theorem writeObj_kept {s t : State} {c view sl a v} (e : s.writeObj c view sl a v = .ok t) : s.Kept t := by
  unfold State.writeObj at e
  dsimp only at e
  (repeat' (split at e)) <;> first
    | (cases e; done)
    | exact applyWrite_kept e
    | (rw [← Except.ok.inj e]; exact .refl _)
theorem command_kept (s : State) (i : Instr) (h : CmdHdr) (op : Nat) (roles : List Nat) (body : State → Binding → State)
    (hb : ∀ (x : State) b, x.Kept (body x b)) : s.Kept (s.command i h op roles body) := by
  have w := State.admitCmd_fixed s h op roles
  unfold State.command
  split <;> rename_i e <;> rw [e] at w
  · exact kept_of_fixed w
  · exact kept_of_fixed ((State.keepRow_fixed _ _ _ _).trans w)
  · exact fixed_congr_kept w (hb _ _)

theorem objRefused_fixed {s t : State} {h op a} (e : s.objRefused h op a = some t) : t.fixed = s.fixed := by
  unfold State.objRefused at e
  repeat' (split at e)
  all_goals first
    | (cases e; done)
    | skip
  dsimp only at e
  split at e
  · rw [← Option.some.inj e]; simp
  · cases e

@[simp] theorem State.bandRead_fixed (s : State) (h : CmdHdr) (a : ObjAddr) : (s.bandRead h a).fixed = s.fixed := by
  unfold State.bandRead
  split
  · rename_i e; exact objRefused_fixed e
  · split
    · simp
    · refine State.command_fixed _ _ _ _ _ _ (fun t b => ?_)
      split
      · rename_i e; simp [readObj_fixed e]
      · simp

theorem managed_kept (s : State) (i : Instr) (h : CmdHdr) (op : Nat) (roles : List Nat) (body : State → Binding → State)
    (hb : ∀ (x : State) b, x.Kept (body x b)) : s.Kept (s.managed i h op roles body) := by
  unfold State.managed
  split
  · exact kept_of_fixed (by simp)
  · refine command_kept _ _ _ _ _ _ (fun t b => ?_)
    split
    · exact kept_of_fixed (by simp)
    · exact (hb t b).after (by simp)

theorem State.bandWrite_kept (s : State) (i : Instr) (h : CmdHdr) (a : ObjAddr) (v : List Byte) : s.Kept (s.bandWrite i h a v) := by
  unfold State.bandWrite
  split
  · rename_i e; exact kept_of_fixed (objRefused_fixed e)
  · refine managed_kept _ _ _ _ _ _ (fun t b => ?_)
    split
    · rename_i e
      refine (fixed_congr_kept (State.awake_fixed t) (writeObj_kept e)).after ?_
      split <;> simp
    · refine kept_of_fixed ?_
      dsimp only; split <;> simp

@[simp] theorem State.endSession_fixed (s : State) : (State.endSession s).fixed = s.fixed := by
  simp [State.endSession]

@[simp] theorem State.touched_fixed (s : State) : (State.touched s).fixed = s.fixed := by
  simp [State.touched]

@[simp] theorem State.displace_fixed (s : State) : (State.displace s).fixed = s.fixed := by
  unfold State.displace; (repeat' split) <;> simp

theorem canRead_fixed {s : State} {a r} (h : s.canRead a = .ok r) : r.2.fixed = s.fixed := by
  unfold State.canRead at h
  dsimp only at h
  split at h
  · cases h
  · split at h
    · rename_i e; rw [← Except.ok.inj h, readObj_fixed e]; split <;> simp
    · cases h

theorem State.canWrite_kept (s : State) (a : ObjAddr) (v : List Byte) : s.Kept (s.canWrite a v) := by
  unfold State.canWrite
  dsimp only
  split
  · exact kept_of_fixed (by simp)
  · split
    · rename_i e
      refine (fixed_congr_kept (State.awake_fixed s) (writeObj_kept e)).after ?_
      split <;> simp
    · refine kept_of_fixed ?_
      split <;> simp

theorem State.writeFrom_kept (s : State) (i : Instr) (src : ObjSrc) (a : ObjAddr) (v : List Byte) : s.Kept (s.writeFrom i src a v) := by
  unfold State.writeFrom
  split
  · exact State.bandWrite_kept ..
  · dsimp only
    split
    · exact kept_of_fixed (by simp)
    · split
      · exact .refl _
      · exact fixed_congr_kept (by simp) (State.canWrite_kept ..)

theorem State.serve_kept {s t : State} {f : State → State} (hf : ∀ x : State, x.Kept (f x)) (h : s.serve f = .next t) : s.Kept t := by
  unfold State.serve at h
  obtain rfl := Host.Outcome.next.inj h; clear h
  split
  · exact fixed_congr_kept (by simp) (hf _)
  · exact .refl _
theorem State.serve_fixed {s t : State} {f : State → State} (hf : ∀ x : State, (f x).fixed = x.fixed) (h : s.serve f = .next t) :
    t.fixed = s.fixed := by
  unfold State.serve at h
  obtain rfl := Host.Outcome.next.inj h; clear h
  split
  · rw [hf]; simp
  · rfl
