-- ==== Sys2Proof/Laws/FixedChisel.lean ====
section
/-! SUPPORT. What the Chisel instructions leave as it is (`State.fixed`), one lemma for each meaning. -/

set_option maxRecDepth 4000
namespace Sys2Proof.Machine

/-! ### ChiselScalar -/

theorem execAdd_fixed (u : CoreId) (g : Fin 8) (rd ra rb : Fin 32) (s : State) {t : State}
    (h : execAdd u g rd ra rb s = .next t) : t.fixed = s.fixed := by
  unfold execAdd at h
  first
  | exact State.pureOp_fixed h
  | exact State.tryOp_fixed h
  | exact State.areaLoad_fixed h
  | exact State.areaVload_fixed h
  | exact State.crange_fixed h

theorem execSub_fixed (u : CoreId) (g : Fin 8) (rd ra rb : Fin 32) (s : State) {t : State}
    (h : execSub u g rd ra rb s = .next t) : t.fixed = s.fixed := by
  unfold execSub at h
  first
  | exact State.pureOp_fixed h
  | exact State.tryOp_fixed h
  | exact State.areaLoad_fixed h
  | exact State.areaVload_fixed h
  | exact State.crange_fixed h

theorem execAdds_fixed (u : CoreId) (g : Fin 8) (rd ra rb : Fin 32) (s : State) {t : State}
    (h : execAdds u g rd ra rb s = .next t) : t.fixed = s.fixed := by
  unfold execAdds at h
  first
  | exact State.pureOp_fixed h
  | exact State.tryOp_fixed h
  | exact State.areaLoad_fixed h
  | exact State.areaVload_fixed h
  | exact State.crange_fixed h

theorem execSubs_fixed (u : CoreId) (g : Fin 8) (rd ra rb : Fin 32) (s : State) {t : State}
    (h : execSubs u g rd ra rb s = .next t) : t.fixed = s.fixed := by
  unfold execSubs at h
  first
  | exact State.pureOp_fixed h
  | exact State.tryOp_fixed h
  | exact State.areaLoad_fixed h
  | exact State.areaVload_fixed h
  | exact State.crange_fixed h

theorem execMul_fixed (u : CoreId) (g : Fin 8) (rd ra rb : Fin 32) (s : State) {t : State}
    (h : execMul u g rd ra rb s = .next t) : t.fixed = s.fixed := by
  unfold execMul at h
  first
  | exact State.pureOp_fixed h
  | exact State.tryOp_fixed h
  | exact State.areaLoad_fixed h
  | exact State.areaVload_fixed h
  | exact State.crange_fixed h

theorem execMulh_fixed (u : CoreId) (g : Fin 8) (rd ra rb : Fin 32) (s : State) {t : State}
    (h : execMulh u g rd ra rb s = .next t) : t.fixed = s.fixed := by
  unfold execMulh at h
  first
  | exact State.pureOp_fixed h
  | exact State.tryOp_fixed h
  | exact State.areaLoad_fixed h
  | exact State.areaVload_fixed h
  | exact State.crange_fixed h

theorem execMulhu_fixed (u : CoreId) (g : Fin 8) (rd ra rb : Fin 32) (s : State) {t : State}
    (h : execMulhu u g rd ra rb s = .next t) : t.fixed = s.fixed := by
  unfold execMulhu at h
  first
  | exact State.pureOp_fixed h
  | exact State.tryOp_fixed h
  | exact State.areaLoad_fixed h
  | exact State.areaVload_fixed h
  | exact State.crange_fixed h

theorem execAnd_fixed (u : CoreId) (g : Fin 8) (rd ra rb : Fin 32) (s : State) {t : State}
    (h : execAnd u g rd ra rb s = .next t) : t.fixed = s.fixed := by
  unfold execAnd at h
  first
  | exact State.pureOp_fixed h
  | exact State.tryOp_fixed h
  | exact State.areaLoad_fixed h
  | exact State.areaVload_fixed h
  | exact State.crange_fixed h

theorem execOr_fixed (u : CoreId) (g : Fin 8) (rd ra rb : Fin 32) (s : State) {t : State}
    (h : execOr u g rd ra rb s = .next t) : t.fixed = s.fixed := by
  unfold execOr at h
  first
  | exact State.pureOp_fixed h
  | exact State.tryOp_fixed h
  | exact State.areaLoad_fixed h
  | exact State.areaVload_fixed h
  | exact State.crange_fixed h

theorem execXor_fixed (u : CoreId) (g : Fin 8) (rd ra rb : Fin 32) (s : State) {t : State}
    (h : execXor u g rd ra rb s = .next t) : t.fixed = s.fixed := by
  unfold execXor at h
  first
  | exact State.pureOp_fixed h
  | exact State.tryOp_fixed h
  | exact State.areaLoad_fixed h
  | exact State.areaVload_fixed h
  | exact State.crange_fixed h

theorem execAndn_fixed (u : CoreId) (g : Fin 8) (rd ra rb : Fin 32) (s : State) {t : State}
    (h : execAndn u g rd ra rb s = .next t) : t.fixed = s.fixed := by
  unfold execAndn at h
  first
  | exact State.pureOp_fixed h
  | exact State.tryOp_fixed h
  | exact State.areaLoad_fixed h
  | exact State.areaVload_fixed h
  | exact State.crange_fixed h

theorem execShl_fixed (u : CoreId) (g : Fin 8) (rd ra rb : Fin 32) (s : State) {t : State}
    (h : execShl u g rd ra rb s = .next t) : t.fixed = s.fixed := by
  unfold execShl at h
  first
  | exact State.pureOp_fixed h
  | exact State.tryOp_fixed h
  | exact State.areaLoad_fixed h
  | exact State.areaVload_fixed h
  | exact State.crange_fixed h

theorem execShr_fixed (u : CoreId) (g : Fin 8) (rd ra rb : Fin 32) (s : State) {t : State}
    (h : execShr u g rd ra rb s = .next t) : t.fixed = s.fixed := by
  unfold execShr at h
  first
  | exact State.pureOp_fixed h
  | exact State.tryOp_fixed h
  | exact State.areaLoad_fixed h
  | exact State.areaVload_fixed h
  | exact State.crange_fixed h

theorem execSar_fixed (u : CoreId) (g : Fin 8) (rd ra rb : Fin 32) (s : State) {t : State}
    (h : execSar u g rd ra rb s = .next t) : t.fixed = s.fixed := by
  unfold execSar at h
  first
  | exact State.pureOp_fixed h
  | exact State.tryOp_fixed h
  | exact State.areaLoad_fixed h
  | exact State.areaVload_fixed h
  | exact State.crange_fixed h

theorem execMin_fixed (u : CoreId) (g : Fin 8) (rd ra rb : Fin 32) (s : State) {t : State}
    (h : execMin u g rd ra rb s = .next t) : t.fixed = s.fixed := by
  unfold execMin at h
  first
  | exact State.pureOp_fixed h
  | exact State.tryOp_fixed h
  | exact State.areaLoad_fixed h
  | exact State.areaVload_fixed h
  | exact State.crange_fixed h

# # # # #

*TASK ITEM*.
Each line above that contains the word "canRead" must be copied.

*SOLUTION TO THIS TASK*.
theorem canRead_fixed {s : State} {a r} (h : s.canRead a = .ok r) : r.2.fixed = s.fixed := by
  unfold State.canRead at h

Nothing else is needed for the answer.